== About this exercise ==
Starting at the top of the records, output every line through the one that contains "can hold. -/", keeping each exactly as it appears.

== Stored data entries ==
.....
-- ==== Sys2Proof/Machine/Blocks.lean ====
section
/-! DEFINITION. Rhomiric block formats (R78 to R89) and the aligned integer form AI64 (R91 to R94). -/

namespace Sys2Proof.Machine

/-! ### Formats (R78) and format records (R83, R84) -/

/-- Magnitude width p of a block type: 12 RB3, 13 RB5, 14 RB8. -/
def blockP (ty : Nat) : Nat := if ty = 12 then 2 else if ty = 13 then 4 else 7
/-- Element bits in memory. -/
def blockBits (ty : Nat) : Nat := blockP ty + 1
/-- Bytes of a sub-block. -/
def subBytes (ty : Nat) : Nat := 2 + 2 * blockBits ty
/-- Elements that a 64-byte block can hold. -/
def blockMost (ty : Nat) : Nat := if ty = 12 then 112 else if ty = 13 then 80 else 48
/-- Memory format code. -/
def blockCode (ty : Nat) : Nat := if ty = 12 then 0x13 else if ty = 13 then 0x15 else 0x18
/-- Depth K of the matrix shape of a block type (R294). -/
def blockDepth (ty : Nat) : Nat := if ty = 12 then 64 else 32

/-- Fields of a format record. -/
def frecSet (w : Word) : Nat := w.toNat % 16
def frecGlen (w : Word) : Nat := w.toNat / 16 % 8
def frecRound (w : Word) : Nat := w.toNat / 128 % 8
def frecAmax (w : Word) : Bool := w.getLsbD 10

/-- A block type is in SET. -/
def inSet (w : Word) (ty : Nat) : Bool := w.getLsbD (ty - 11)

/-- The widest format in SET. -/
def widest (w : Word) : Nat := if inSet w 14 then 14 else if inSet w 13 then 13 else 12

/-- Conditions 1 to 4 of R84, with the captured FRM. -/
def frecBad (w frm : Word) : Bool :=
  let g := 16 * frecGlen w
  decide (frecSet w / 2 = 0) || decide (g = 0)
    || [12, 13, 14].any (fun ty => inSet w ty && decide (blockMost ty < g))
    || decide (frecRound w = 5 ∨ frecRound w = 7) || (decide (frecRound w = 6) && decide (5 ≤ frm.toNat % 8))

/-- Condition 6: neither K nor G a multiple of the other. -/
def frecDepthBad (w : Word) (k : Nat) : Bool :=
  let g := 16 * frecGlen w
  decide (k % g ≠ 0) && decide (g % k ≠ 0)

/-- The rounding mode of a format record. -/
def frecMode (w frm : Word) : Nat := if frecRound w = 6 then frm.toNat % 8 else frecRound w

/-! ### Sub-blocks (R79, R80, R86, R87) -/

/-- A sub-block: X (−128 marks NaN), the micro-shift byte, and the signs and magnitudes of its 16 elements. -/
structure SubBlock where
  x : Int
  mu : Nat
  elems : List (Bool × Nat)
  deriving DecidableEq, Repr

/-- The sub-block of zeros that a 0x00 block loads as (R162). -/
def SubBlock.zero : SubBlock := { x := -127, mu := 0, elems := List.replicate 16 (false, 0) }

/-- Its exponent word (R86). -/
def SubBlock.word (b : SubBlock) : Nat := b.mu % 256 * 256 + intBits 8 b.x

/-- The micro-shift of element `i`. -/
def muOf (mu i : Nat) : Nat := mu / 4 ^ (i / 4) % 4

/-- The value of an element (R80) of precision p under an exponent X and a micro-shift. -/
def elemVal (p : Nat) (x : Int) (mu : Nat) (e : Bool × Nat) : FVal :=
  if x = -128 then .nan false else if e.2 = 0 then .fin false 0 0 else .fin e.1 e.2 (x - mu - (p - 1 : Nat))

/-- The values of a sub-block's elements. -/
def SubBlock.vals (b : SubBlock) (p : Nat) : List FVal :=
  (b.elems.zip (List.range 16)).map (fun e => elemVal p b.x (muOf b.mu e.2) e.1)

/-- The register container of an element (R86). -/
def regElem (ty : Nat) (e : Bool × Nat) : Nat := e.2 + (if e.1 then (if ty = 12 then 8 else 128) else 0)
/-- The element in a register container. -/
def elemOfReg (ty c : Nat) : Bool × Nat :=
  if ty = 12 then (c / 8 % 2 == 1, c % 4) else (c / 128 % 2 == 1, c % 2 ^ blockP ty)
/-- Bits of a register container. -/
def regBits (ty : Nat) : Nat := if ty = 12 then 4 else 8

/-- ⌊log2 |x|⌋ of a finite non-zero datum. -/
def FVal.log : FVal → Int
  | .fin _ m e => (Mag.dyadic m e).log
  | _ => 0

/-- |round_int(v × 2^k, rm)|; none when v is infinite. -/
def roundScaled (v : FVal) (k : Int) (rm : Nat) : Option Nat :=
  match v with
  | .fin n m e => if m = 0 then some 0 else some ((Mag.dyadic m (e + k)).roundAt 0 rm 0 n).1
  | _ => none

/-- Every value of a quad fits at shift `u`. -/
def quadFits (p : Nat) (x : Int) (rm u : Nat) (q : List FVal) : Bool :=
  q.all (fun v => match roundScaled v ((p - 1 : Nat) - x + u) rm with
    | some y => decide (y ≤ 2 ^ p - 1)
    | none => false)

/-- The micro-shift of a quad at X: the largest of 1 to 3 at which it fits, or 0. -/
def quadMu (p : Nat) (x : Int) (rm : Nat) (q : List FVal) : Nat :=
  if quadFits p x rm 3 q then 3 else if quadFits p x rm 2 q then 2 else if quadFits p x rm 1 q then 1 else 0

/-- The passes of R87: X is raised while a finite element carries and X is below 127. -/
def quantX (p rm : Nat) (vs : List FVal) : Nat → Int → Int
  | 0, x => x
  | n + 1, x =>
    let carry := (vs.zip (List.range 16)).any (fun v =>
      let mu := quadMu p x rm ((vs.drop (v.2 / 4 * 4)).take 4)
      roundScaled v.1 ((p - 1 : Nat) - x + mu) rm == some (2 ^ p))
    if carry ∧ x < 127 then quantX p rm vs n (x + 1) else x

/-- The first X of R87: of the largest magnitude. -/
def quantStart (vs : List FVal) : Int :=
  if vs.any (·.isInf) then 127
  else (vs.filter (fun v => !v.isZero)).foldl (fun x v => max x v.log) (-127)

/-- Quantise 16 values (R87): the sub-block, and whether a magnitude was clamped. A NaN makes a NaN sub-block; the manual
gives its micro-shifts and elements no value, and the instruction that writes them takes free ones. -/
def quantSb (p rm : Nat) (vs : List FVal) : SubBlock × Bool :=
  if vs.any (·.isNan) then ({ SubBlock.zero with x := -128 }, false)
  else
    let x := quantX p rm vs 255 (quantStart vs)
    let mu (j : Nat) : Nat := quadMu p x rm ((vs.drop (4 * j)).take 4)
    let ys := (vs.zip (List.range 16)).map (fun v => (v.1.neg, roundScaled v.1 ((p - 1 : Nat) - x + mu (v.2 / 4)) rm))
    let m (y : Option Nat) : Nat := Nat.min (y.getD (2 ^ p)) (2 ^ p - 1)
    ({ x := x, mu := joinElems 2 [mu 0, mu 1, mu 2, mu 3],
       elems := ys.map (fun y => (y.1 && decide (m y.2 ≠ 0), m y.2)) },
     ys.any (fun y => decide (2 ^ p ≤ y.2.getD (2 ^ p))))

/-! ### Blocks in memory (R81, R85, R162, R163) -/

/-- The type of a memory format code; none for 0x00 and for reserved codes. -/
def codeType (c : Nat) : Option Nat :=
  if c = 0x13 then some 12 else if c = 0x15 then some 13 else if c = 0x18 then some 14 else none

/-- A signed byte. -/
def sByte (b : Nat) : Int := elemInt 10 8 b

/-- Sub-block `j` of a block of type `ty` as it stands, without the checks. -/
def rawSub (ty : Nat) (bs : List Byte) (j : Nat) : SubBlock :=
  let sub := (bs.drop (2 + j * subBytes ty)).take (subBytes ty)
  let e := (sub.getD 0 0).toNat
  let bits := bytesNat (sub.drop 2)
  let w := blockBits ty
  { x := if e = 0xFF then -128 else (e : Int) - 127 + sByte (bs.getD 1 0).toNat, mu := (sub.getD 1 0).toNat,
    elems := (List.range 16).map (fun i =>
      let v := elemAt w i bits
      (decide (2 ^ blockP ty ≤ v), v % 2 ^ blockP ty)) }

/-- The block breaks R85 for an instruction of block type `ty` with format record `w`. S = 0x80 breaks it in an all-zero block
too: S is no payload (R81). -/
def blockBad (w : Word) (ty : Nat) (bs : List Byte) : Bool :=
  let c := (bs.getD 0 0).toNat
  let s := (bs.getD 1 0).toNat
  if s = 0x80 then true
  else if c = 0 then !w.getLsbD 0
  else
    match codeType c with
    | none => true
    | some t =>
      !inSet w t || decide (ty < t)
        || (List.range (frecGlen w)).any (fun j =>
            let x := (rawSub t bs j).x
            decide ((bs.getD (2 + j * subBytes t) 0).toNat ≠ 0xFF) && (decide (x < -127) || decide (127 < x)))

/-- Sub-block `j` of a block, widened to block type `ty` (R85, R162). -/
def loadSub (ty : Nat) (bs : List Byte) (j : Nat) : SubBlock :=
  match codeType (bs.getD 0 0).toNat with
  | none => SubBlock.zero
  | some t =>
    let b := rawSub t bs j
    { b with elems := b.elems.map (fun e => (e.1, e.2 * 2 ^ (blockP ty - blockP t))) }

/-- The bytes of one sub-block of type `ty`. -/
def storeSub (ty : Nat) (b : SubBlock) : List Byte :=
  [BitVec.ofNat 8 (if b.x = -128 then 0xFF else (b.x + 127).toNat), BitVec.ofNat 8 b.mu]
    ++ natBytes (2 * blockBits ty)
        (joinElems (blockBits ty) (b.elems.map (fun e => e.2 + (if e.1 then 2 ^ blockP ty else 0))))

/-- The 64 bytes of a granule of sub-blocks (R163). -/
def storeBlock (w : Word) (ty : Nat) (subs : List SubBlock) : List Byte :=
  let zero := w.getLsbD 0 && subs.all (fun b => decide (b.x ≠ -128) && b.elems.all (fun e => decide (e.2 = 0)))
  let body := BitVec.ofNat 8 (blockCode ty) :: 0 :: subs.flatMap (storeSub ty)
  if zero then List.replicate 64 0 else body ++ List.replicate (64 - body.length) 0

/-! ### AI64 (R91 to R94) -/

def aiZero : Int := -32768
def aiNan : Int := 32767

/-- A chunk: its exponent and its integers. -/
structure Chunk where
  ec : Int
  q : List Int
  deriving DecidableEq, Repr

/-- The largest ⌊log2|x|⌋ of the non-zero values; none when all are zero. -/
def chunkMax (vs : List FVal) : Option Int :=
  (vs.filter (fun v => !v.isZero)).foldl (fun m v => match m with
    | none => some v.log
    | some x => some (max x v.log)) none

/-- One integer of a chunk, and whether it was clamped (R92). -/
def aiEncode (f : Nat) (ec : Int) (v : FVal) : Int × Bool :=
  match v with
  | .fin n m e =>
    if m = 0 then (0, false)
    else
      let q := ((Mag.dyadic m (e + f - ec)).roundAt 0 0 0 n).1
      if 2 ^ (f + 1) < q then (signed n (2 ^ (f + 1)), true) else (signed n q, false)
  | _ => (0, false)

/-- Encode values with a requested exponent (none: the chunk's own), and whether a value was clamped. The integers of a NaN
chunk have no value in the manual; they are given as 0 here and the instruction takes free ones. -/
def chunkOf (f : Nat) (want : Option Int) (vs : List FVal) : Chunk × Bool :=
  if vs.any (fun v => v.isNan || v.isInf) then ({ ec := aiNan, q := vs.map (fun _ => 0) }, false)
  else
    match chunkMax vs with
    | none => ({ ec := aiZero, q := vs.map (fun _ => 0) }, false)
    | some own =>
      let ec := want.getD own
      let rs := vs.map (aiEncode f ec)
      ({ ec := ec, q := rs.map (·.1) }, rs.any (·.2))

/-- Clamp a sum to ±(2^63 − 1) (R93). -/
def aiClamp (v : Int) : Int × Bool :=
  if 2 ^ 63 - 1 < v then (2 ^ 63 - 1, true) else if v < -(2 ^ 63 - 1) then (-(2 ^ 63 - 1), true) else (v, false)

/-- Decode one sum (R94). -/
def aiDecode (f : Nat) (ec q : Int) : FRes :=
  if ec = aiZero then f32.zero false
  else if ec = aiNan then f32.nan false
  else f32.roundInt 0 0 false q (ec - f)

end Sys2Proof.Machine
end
.....
== Response to the task ==
-- ==== Sys2Proof/Machine/Blocks.lean ====
section
/-! DEFINITION. Rhomiric block formats (R78 to R89) and the aligned integer form AI64 (R91 to R94). -/

namespace Sys2Proof.Machine

/-! ### Formats (R78) and format records (R83, R84) -/

/-- Magnitude width p of a block type: 12 RB3, 13 RB5, 14 RB8. -/
def blockP (ty : Nat) : Nat := if ty = 12 then 2 else if ty = 13 then 4 else 7
/-- Element bits in memory. -/
def blockBits (ty : Nat) : Nat := blockP ty + 1
/-- Bytes of a sub-block. -/
def subBytes (ty : Nat) : Nat := 2 + 2 * blockBits ty
/-- Elements that a 64-byte block can hold. -/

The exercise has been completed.